Note also that in the code above each service has its own CORS configuration. Yet, it is likely that the same configuration should be shared by multiple services. Simple Python inheritance will work here nicely:

# -*- coding: utf-8 -*-

# Zato
from zato.server.service import Service

class BaseService(Service):

    def after_handle(self):

        # We only allow requests from this particular origin
        allow_from_name = 'Access-Control-Allow-Origin'
        allow_from_value = 'https://www.example.com'

        self.response.headers[allow_from_name] = allow_from

class MyChildService1(BaseService):

    def handle(self):
        # Business implementation goes here
        pass

class MyChildService2(BaseService):

    def handle(self):
        # Business implementation goes here
        pass

Or, with handle_OPTIONS:

# -*- coding: utf-8 -*-

# Zato
from zato.server.service import Service

class BaseService(Service):

    def handle_OPTIONS(self):

        # We only allow requests from this particular origin
        allow_from_name = 'Access-Control-Allow-Origin'
        allow_from_value = 'https://www.example.com'

        self.response.headers[allow_from_name] = allow_from

class MyChildService1(BaseService):

    def handle(self):
        # Business implementation goes here
        pass

class MyChildService2(BaseService):

    def handle(self):
        # Business implementation goes here
        pass

Now, the same configuration is accessible to more than one service and if anything needs to be changed, it is done in the base service.

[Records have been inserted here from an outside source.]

-- ==== Sys2Proof/Machine/Resets.lean ====
section
/-! DEFINITION. Resets and boot (21_reset.md R609 to R621, R640; 19_firmware.md R573 to R575, R581 to R588, R594; 17_reliability.md R536 to R538,
R542), and journal replay (14_host_rings.md R480, R481). -/

namespace Sys2Proof.Machine

/-! ### Cold reset values (R609 to R611) -/

/-- The registers of the safety monitor, which no reset reaches (R609, R610), and the journal generation, which flash keeps (R611). That the counts
of R552 'since cold reset' keep their values too is this model's DESIGN CHOICE where R11 and R552 read otherwise (notes/assumptions/139.md). -/
def keptCold (a : Nat) : Bool := (decide (0x800000 ≤ a) && decide (a < 0xC00000)) || a == RNG_JOURNAL_GEN

/-- The module with every unit at its cold reset value: what outlives it is the flash, the monitor, the host and the pins. -/
def State.coldValues (s : State) (kind : Nat) : State :=
  State.setFld { State.reset with
    pending := s.pending, out := s.out, free := s.free, host := s.host
    regs := s.regs.filter (fun p => keptCold p.1)
    repairA := s.repairA, repairB := s.repairB, flash := s.flash, errHist := s.errHist
    monStop := s.monStop, stackTemp := s.stackTemp, shutCause := s.shutCause, errNew := s.errNew
    brakeLow := s.brakeLow, perstLow := s.perstLow, unpowered := s.unpowered
    tap := s.tap, chain := s.chain, driven := s.driven, i3cAddr := s.i3cAddr, i3cOff := s.i3cOff, i3cRst := s.i3cRst }
    HUB_RESET_STATUS_last_kind kind

/-! ### The image set (R573, R574, R583, R585, R586, R542) -/

/-- What the boot chain leaves: the state, and whether an image set passed both checks. -/
structure Booted where
  ok : Bool
  state : State

/-- Show what the two verifications found (R542, R552). -/
def State.showChecks (s : State) (rom mon : Bool) : State :=
  let s1 := ((s.setFld SAF_FW_rom_pass (b2n rom)).setFld SAF_FW_monitor_pass (b2n mon)).setFld SAF_STATUS_fw_ok (b2n (rom && mon))
  s1.setFld SAF_FW_digest (if mon then leAt (manifestDigest s.imageByte) 0 3 else 0)

/-- Verify the set that boots (R574, R577, R542): either check fails on contents that are not intact. -/
def State.verifySet (s : State) (rom mon : Bool) : Booted := ⟨rom && mon && s.setIntact, s.showChecks (rom && s.setIntact) (mon && s.setIntact)⟩

/-- The reverse delta is applied and the state record returns to 0 (R585, R586). -/
def State.restoreSet (s : State) (cause : Nat) : State :=
  (s.applyReverse.putUpd { s.upd with state := 0, boots := 0, cause := cause }).setFlag HUB_FW_STATUS_fell_back

/-- A fallback (R585): state 5 with its cause, the previous set restored and verified. -/
def State.fallBack (s : State) (rep : BootReport) (cause : Nat) : Booted :=
  let s1 := s.putUpd { s.upd with state := 5, cause := cause }
  (((s1.restoreSet cause).bump HUB_FW_COUNT_fallbacks).setFld HUB_FW_TRIAL_remaining_s 0).verifySet rep.prevRomPass rep.prevMonitorPass

/-- The trial timer starts at 600 s (R583). -/
def State.startTrial (s : State) : State := { s.setFld HUB_FW_TRIAL_remaining_s 600 with trialAt := s.tide.ns }

/-- The loader settles the update state and verifies the set (R574, R583, R585, R586); `due` is the cause of a fallback that has started. -/
def State.bootSet (s0 : State) (rep : BootReport) (cold : Bool) (due : Option Nat) : Booted :=
  let s := (s0.showUpd.setFld HUB_FW_STATUS_busy 0).setFld HUB_FW_STATUS_progress 0
  let u := s.upd
  let pass := rep.romPass && rep.monitorPass && s.setIntact
  match due with
  | some c => s.fallBack rep c
  | none =>
    if u.state = 1 then (s.emptyReverse.putUpd { u with state := 0, cause := 1 }).verifySet rep.romPass rep.monitorPass
    else if u.state = 2 then (s.restoreSet 2).verifySet rep.romPass rep.monitorPass
    else if u.state = 3 then
      if pass then ⟨true, ((s.putUpd { u with state := 4, boots := 1 }).startTrial).showChecks true true⟩
      else (s.showChecks (rep.romPass && s.setIntact) (rep.monitorPass && s.setIntact)).fallBack rep 3
    else if u.state = 4 then
      if 3 ≤ u.boots then s.fallBack rep 5
      else if pass then
        let s1 := (s.putUpd { u with boots := u.boots + 1 }).showChecks true true
        ⟨true, if cold then s1.startTrial else s1⟩
      else (s.showChecks (rep.romPass && s.setIntact) (rep.monitorPass && s.setIntact)).fallBack rep 3
    else if u.state = 5 then
      (((s.restoreSet u.cause).bump HUB_FW_COUNT_fallbacks).setFld HUB_FW_TRIAL_remaining_s 0).verifySet rep.romPass rep.monitorPass
    else s.verifySet rep.romPass rep.monitorPass

/-! ### The board record and the measurement log (R587, R594) -/

/-- The board record in force: the valid copy with the higher sequence number. -/
def State.boardRecord (s : State) (rep : BootReport) : Option (List Byte) :=
  let a := s.flashBytes (boardAt 0) 9421
  let b := s.flashBytes (boardAt 1) 9421
  if rep.board0 ∧ !(rep.board1 && decide (leAt a 0 4 < leAt b 0 4)) then some a else if rep.board1 then some b else none
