-- ==== Sys2Proof/Certificates/Slice0/Obligations.lean ====
section
/-! DEFINITION. The statements for the provers. Each docstring names the rules of the spec it comes from and says what it states; `EndsAs`, `OnlyRegs`,
`RegsBut`, `MemSame` and the like are of Sys2Proof/Safety.lean, the other functions are the model's own. -/

open Sys2Proof Sys2Proof.Machine

/-! ### The queue and the step -/

/-- A step of a state with the command `c` at the front of its queue is `exec` of `c` on the state with the queue's rest; on an empty queue the block
idles (the model's choice, notes/assumptions/2.md). -/
def Obligations.StepRunsFront : Prop := ∀ (s : State) (c : Instr) (l : List Instr),
  step { s with pending := c :: l } = exec c { s with pending := l } ∧ step { s with pending := [] } = .next { s with pending := [] }

/-- Every command completes in every state: it answers a next state, and leaves the commands that wait as they are, in their order. So the block never
stops, and each step of a queue that is not empty takes exactly the command at its front. -/
def Obligations.EveryCommandCompletes : Prop := ∀ (c : Instr) (s : State), ∃ t, exec c s = .next t ∧ t.pending = s.pending

/-- Every step keeps the canonical forms: the memory of HBM and the vats, the host's memory as the device reaches it, and the register file list their
keys in rising order and no value that an unlisted key reads as. -/
def Obligations.StepKeepsForms : Prop := ∀ s t : State,
  Memory.wf s = true → Memory.hostWf s = true → Registers.wf s = true → step s = .next t →
  Memory.wf t = true ∧ Memory.hostWf t = true ∧ Registers.wf t = true

/-- R19: after cold reset, with no block in the repair record, logical block 16r + i maps to physical block 17r + i, and physical block 17r + 16 is the
spare: no logical block maps to it. The canonical forms hold after reset, and nothing waits. -/
def Obligations.ResetState : Prop := (∀ r < 4, (∀ i < 16, State.reset.phys (16 * r + i) = 17 * r + i) ∧ (∀ b < 64, State.reset.phys b ≠ 17 * r + 16)) ∧
  State.reset.repairA = [] ∧ State.reset.repairB = [] ∧ State.reset.pending = [] ∧
  Memory.wf State.reset = true ∧ Memory.hostWf State.reset = true ∧ Registers.wf State.reset = true ∧
  (∀ a, State.reset.reg a = regReset a) ∧ (∀ n, State.reset.counter n = Counter.zero)

/-! ### Reliability, the safety monitor and regions (01_architecture.md, 17_reliability.md) -/

/-- R20 to R22: a block error of an absent block changes nothing; of a present one in a running region it is counted for the physical block that holds it,
and the second of a physical block since cold reset leaves the repair record to be rewritten. R23, R25, R34, R36: a fence of a region. The region
reads as fenced and not running, and the loss of a journal mirror pauses acceptance; a region that is fenced stays as it is. A fault of its clock
fences it and shows in the monitor's clock_fault. -/
def Obligations.BlockAndRegionFaults : Prop :=
  (∀ (s : State) (b : Fin 64) (c : Option (Fin 4)) (u : Fin 16),
    (s.absent b.val = true → exec (.blockError b c u) s = .next s) ∧
    (s.absent b.val = false → s.regionFenced (b.val / 16) = false →
      ∃ t, exec (.blockError b c u) s = .next t ∧
        (∀ p, SMap.get (fun _ => 0) t.blkErr p =
          if p = s.phys b.val then SMap.get (fun _ => 0) s.blkErr p + 1 else SMap.get (fun _ => 0) s.blkErr p) ∧
        (SMap.get (fun _ => 0) s.blkErr (s.phys b.val) ≠ 0 → t.repairPend = true))) ∧
  (∀ (s : State) (r : Fin 4) (u : Fin 16),
    (s.regionFenced r.val = true → exec (.regionFence r u) s = .next s) ∧
    (s.regionFenced r.val = false →
      ∃ t, exec (.regionFence r u) s = .next t ∧ t.regionFenced r.val = true ∧ t.fld (RGN_STATUS_running r.val) = 0 ∧
        bitOf (t.fld HUB_MODULE_STATUS_region_fenced) r.val = true ∧
        (s.fld RNG_JOURNAL_STATUS_mirror_a = r.val ∨ s.fld RNG_JOURNAL_STATUS_mirror_b = r.val → t.fld HUB_MODULE_STATUS_acceptance_paused = 1)) ∧
    (∃ t, exec (.clockFault r) s = .next t ∧ t.regionFenced r.val = true ∧ bitOf (t.fld SAF_STATUS_clock_fault) r.val = true))

/-- R25: with acceptance paused for a lost mirror and another region to take it, the pair of mirrors is re-established and acceptance resumes; the new
mirror holds what the journal holds. R25, R543, R612: a fault of the hub and a missing heartbeat request a warm reset by the monitor, which an earlier
request overtakes; the fault is shown and counted as a trip with its cause. R539, R540, R541, R552, R556: samples of power and temperature show in the
monitor's registers; power above 2,400 W throttles and at most 2,350 W lets go; a trip limit shuts the module down; a cause that has cleared ends the
shutdown and requests a warm reset. -/
def Obligations.MirrorsAndSafetyMonitor : Prop :=
  (∀ (s : State) (c : Nat),
    s.flag HUB_MODULE_STATUS_acceptance_paused = true → s.mirrorAOk = true → s.mirrorBOk = false → c < 4 → s.regionFenced c = false →
    s.fld RNG_JOURNAL_STATUS_mirror_a ≠ c →
    ∃ t, exec .journalMirrorReestablish s = .next t ∧ t.fld HUB_MODULE_STATUS_acceptance_paused = 0 ∧
      t.fld RNG_JOURNAL_STATUS_single_mirror = 0 ∧ t.fld RNG_JOURNAL_STATUS_mirror_a = s.fld RNG_JOURNAL_STATUS_mirror_a ∧
      t.fld RNG_JOURNAL_STATUS_mirror_b ≠ s.fld RNG_JOURNAL_STATUS_mirror_a ∧ t.mirrorA = s.mirrorA ∧ t.mirrorB = s.mirrorA) ∧
  (∀ s : State,
    (∃ t, exec .hubFault s = .next t ∧ t.warmReq = (if s.warmReq.isSome then s.warmReq else some 5) ∧
      t.fld HUB_MODULE_STATUS_hub_fault = 1 ∧ t.fld SAF_CAUSE_cause = 9 ∧
      t.fld SAF_CAUSE_trips = min (s.fld SAF_CAUSE_trips + 1) 65535) ∧
    (∃ t, exec .heartbeatTimeout s = .next t ∧ t.warmReq = (if s.warmReq.isSome then s.warmReq else some 5) ∧
      t.fld SAF_STATUS_heartbeat_ok = 0 ∧ t.fld SAF_CAUSE_cause = 7 ∧
      t.fld SAF_CAUSE_trips = min (s.fld SAF_CAUSE_trips + 1) 65535)) ∧
  (∀ s : State,
    (∀ avg peak volts : BitVec 16, peak.toNat ≤ 28800 →
      ∃ t, exec (.monitorPowerSample avg peak volts false) s = .next t ∧
        t.fld SAF_POWER_average = avg.toNat ∧ t.fld SAF_POWER_peak = peak.toNat ∧ t.fld SAF_INPUT_volts = volts.toNat ∧
        t.fld SAF_STATUS_power_throttle =
          (if 24000 < avg.toNat then 1 else if avg.toNat ≤ 23500 then 0 else s.fld SAF_STATUS_power_throttle) ∧
        t.monStop = (if avg.toNat ≤ 24000 then false else s.monStop)) ∧
    (∀ (x : Sensor) (c : Byte) (k : Nat), k = sensorIndex x →
      (c.toNat < s.fld (SAF_TEMP_trip k) →
        ∃ t, exec (.monitorTemperature x c) s = .next t ∧
          (k ≠ 5 → t.fld (SAF_TEMP_temp k) = c.toNat) ∧
          (∀ j, x = .stack j → c.toNat ≤ t.fld (SAF_TEMP_temp 5) ∧ SMap.get (fun _ => 0) t.stackTemp j.val = c.toNat) ∧
          (k ≠ 4 → s.fld (SAF_TEMP_throttle k) ≤ c.toNat → t.fld SAF_STATUS_thermal_throttle = 1)) ∧
      (s.fld (SAF_TEMP_trip k) ≤ c.toNat → s.flag SAF_STATUS_shutdown = false →
        ∃ t, exec (.monitorTemperature x c) s = .next t ∧ t.shutCause = (if k = 4 then 4 else if k = 5 then 5 else 3) ∧
          t.work = [] ∧ t.launches = [])) ∧
    (s.flag SAF_STATUS_shutdown = true → s.causeCleared = true →
      ∃ t, exec .shutdownCauseClear s = .next t ∧ t.fld SAF_STATUS_shutdown = 0 ∧ t.warmReq = some 7 ∧
        RegsBut [SAF_STATUS, PWR_STATUS] s t ∧ t = { s with regs := t.regs, warmReq := some 7 }))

Observe that the code above uses 'Access-Control-Allow-Origin' only but CORS employs other headers as well - you just put them all in self.response.headers, it is a regular Python dictionary with keys mapping to HTTP header names and values to header values.

This is everything that is needed to configure Zato for CORS-using REST API calls - choose the method most suitable (after_handle or handle_OPTIONS), assign headers to self.response.headers, hot-deploy your service and that is it!